Argued December 9, 2024 Decided April 30, 2025
- Full case name: Nick Feliciano v. Department of Transportation
- Docket no.: 23-861
- Citations: 605 U.S. 38 (more)
- Argument: Oral argument
- Decision: Opinion

Court membership
- Chief Justice John Roberts Associate Justices Clarence Thomas · Samuel Alito Sonia Sotomayor · Elena Kagan Neil Gorsuch · Brett Kavanaugh Amy Coney Barrett · Ketanji Brown Jackson

Case opinions
- Majority: Gorsuch, joined by Roberts, Sotomayor, Kavanaugh, and Barrett
- Dissent: Thomas, joined by Alito, Kagan, and Jackson

Laws applied
- 5 U.S.C. § 5538, 10 U.S.C. § 101, and 10 U.S.C. § 12301

= Feliciano v. Department of Transportation =

2025 US Supreme Court case

Feliciano v. Department of Transportation, , is a United States Supreme Court case holding that American military reservists are entitled to differential pay whenever they are called to active duty during a national emergency, regardless of whether their service is substantially connected to the emergency.

== Background ==
Aside from the active personnel of the United States Armed Forces, the United States maintains seven reserve components. The 2009 Omnibus Appropriations Act required the federal government to compensate reservists for the difference between their military and civilian pay when calling them to active duty "during a national emergency," among other situations.

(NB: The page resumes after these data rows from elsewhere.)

/-- A block in the middle of a list. -/
def busyBlock (op : SeqOp) (prog : List MicroWord) (k : Nat) : Block :=
  { Block.fresh cfg2 0#24 0#16 0#9 with seq := ⟨op, prog, k⟩ }

/-- A state with such a block and the answers the transport will give. -/
def busyState (op : SeqOp) (prog : List MicroWord) (k : Nat) (as : List Answer) : State :=
  { State.reset with block := some (busyBlock op prog k), answers := as }

/-- The state with no block. -/
def noState (as : List Answer) : State := { State.reset with block := none, answers := as }

/-- The block of a next state. -/
def blockOf : Host.Outcome State Fault Refusal → Option Block
  | .next s => s.block
  | .fault _ => none
  | .refused _ => none

/-- The returned value of a next state. -/
def retOf : Host.Outcome State Fault Refusal → Option Returned
  | .next s => s.ret
  | .fault _ => none
  | .refused _ => none

/-- Whether an outcome is a next state. -/
def isNext : Host.Outcome State Fault Refusal → Bool
  | .next _ => true
  | .fault _ => false
  | .refused _ => false

/-- The refusal of an outcome. -/
def refusalOf : Host.Outcome State Fault Refusal → Option Refusal
  | .refused r => some r
  | .next _ => none
  | .fault _ => none

/-- The fault of an outcome. -/
def faultOf : Host.Outcome State Fault Refusal → Option Fault
  | .fault f => some f
  | .next _ => none
  | .refused _ => none

/-! ## Well-formedness: each check refuses an ill-formed term -/

theorem test_wf_refuses_named_byte : (Instr.writeCmd 0x2A#8).wf ops = false := by decide
theorem test_wf_accepts_unnamed_byte : (Instr.writeCmd 0xCB#8).wf ops = true := by decide
theorem test_distinct_refuses_shared_byte : ({ ops with dispon := 0x11#8 } : OpBytes).distinct = false := by decide
theorem test_distinct_accepts_defaults : ops.distinct = true := by decide

/-! ## Decoding: words written out bit by bit (R67, R71, R77; section 2.2) -/

theorem test_decode_micro_words :
    decodeMicro ops 0b000011111111#12 = .ok (.writeCmd 0xFF#8) ∧
    decodeMicro ops 0b000111101111#12 = .ok (.writeData 0xEF#8) ∧
    decodeMicro ops 0b001000000001#12 = .ok (.setRst 1#1) ∧
    decodeMicro ops 0b010000000001#12 = .ok (.setBl 1#1) ∧
    decodeMicro ops 0b011111111111#12 = .ok (.delay 511#9) := by decide

theorem test_decode_owned_commands :
    decodeMicro ops 0b000000010001#12 = .ok .cmdSlpout ∧ decodeMicro ops 0b000000101001#12 = .ok .cmdDispon ∧
    decodeMicro ops 0b000000101010#12 = .ok .cmdCaset ∧ decodeMicro ops 0b000000101011#12 = .ok .cmdRaset ∧
    decodeMicro ops 0b000000101100#12 = .ok .cmdRamwr := by decide
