-- ==== Sys2Proof/Machine/Elementary.lean ====
section
/-! DEFINITION. The functions of R162 and R163 as exact values: each answers the floor of the magnitude in some unit and says that
the true value lies strictly above it, so that Round delivers the correctly rounded result in every mode. -/

namespace Sys2Proof.Machine

/-- Integer square root, by bits from bit `k` down. -/
def isqrtFrom (n : Nat) : Nat → Nat → Nat
  | 0, r => if (r + 1) * (r + 1) ≤ n then r + 1 else r
  | k + 1, r =>
    let t := r + 2 ^ (k + 1)
    isqrtFrom n k (if t * t ≤ n then t else r)

/-- Floor of the square root. -/
def isqrt (n : Nat) : Nat := isqrtFrom n (Nat.log2 n / 2 + 1) 0

/-- Ceiling of the square root. -/
def isqrtUp (n : Nat) : Nat := let r := isqrt n; if r * r = n then r else r + 1

/-- Exact quotient of 1 by m × 2^e: floor with 80 bits to spare, and whether it is inexact. -/
def recipNum (neg : Bool) (m : Nat) (e : Int) : Num :=
  let k := Nat.log2 m + 1 + 80
  .fin neg (2 ^ k / m) (-e - k) (decide (2 ^ k % m ≠ 0))

/-- 1/√(m × 2^e): floor of √(2^(2k) / m'), with m' the mantissa at an even exponent. -/
def rsqrtNum (m : Nat) (e : Int) : Num :=
  let m' := if e % 2 = 0 then m else 2 * m
  let e' := if e % 2 = 0 then e else e - 1
  let k := Nat.log2 m' + 82
  let q := 2 ^ (2 * k) / m'
  let r := isqrt q
  .fin false r (-(e' / 2) - k) (decide (r * r * m' ≠ 2 ^ (2 * k)))

/-! 2^f for a fraction f = j / 2^t, in units of 2^-p, as a lower and an upper bound. -/

/-- Bounds of the product of the factors 2^(2^-i) at the one bits of `j`, from the highest bit down; `lo` and `hi` are bounds of
2^(2^-(i-1)), of which the next factor is the root. -/
def exp2Bounds (p : Nat) (j : Nat) : Nat → Nat → Nat → Nat → Nat → Nat × Nat
  | 0, _, _, a, b => (a, b)
  | t + 1, lo, hi, a, b =>
    let l := isqrt (lo * 2 ^ p)
    let h := isqrtUp (hi * 2 ^ p)
    if bit j t then exp2Bounds p j t l h (a * l / 2 ^ p) ((b * h + 2 ^ p - 1) / 2 ^ p)
    else exp2Bounds p j t l h a b

/-- Floor of 2^(j / 2^t) × 2^n, for 0 < j < 2^t, from bounds of precision p; with `fuel` more precise tries while they differ. -/
def exp2Floor (n j t : Nat) : Nat → Nat → Nat
  | 0, p => (exp2Bounds p j t (2 ^ (p + 1)) (2 ^ (p + 1)) (2 ^ p) (2 ^ p)).1 / 2 ^ (p - n)
  | fuel + 1, p =>
    let (a, b) := exp2Bounds p j t (2 ^ (p + 1)) (2 ^ (p + 1)) (2 ^ p) (2 ^ p)
    if a / 2 ^ (p - n) = b / 2 ^ (p - n) then a / 2 ^ (p - n) else exp2Floor n j t fuel (2 * p)

/-- 2^a for finite a; magnitudes of 2^12 and more lie beyond every format, and are taken as ±2^12. -/
def exp2Num (neg : Bool) (m : Nat) (e : Int) : Num :=
  if m = 0 then .fin false 1 0 false
  else if floorLog2 m e ≥ 12 then .fin false 1 (if neg then -4096 else 4096) false
  else
    let t := (-e).toNat
    let v := scaled neg m e (min e 0)
    let whole := v / ((2 ^ t : Nat) : Int)
    let j := (v % ((2 ^ t : Nat) : Int)).toNat
    if j = 0 then .fin false 1 whole false else .fin false (exp2Floor 80 j t 3 400) (whole - 80) true

/-- Bits of log2 of y / 2^p in [1, 2), `n` of them, from bounds of y: the integer floor(log2 × 2^n), when the bounds agree. -/
def log2Bits (p : Nat) : Nat → Nat → Nat → Nat → Option Nat
  | 0, _, _, r => some r
  | n + 1, lo, hi, r =>
    let l := lo * lo / 2 ^ p
    let h := (hi * hi + 2 ^ p - 1) / 2 ^ p
    if 2 ^ (p + 1) ≤ l then log2Bits p n (l / 2) ((h + 1) / 2) (2 * r + 1)
    else if h < 2 ^ (p + 1) then log2Bits p n l h (2 * r)
    else none

/-- Floor of log2(m / 2^b) × 2^n for 2^b < m < 2^(b+1), with `fuel` more precise tries. -/
def log2Floor (n m b : Nat) : Nat → Nat → Nat
  | 0, _ => 0
  | fuel + 1, p => match log2Bits p n (m * 2 ^ (p - b)) (m * 2 ^ (p - b)) 0 with
    | some r => r
    | none => log2Floor n m b fuel (2 * p)

/-- log2 of m × 2^e, m ≠ 0. -/
def log2Num (m : Nat) (e : Int) : Num :=
  let b := Nat.log2 m
  let whole := e + (b : Int)
  if m = 2 ^ b then Num.ofInt whole
  else
    let f := log2Floor 120 m b 4 400
    let t := whole * ((2 ^ 120 : Nat) : Int) + (f : Int)
    if t ≥ 0 then .fin false t.toNat (-120) true else .fin true (t.natAbs - 1) (-120) true

/-- VRCP, VRSQ, VEX2, VLG2 by number, with the special cases of R163: the exact value and the flags of the input. -/
def elementary (op : Nat) (x : Num) : Num × FlagSet :=
  match x with
  | .nan sn => (.nan false, if sn then fNV else 0)
  | .inf neg =>
    match op with
    | 0 => (.fin neg 0 0 false, 0)
    | 1 => if neg then (.nan false, fNV) else (.fin false 0 0 false, 0)
    | 2 => if neg then (.fin false 0 0 false, 0) else (.inf false, 0)
    | _ => if neg then (.nan false, fNV) else (.inf false, 0)
  | .fin neg m e _ =>
    match op with
    | 0 => if m = 0 then (.inf neg, fDZ) else (recipNum neg m e, 0)
    | 1 => if m = 0 then (.inf neg, fDZ) else if neg then (.nan false, fNV) else (rsqrtNum m e, 0)
    | 2 => (exp2Num neg m e, 0)
    | _ => if m = 0 then (.inf true, fDZ) else if neg then (.nan false, fNV) else (log2Num m e, 0)

end Sys2Proof.Machine
end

In 2012, Nick Feliciano was called from his civilian work as an air traffic controller with the Federal Aviation Administration to support the Coast Guard Reserve by escorting ships to and from harbor during Operations Iraqi Freedom and Enduring Freedom. After his claim for differential pay was denied by the Merit Systems Protection Board and Court of Appeals for the Federal Circuit, Feliciano appealed to the Supreme Court.

== Supreme Court ==
Writing for the majority, Associate Justice Neil Gorsuch held that reservists called to active duty during a national emergency do not need to prove that their service was substantively connected to the emergency. In United States v. Ressam (2008), the Supreme Court previously held that in statutory interpretation, "during" ordinarily denotes a temporal link. Gorsuch further highlighted the difficulty of sufficiently relating one's service to a national emergency, given that all reservists ultimately support the American military.

=== Dissent ===
Associate Justice Clarence Thomas wrote a dissenting opinion warning that other portions of Title 10 of the US Code refer to "contingency operations" with the expectation of use in circumstances related to a national emergency, rather than solely during such events. The majority responded that the doctrine of constitutional avoidance would allow courts to limit excessive application of military law.

Thomas argued that because there has only been one year without national emergencies since 1933, this decision will near-constantly entitle reservists to differential pay. Gorsuch rebutted that textualism demands adherence to the natural reading unless absurd.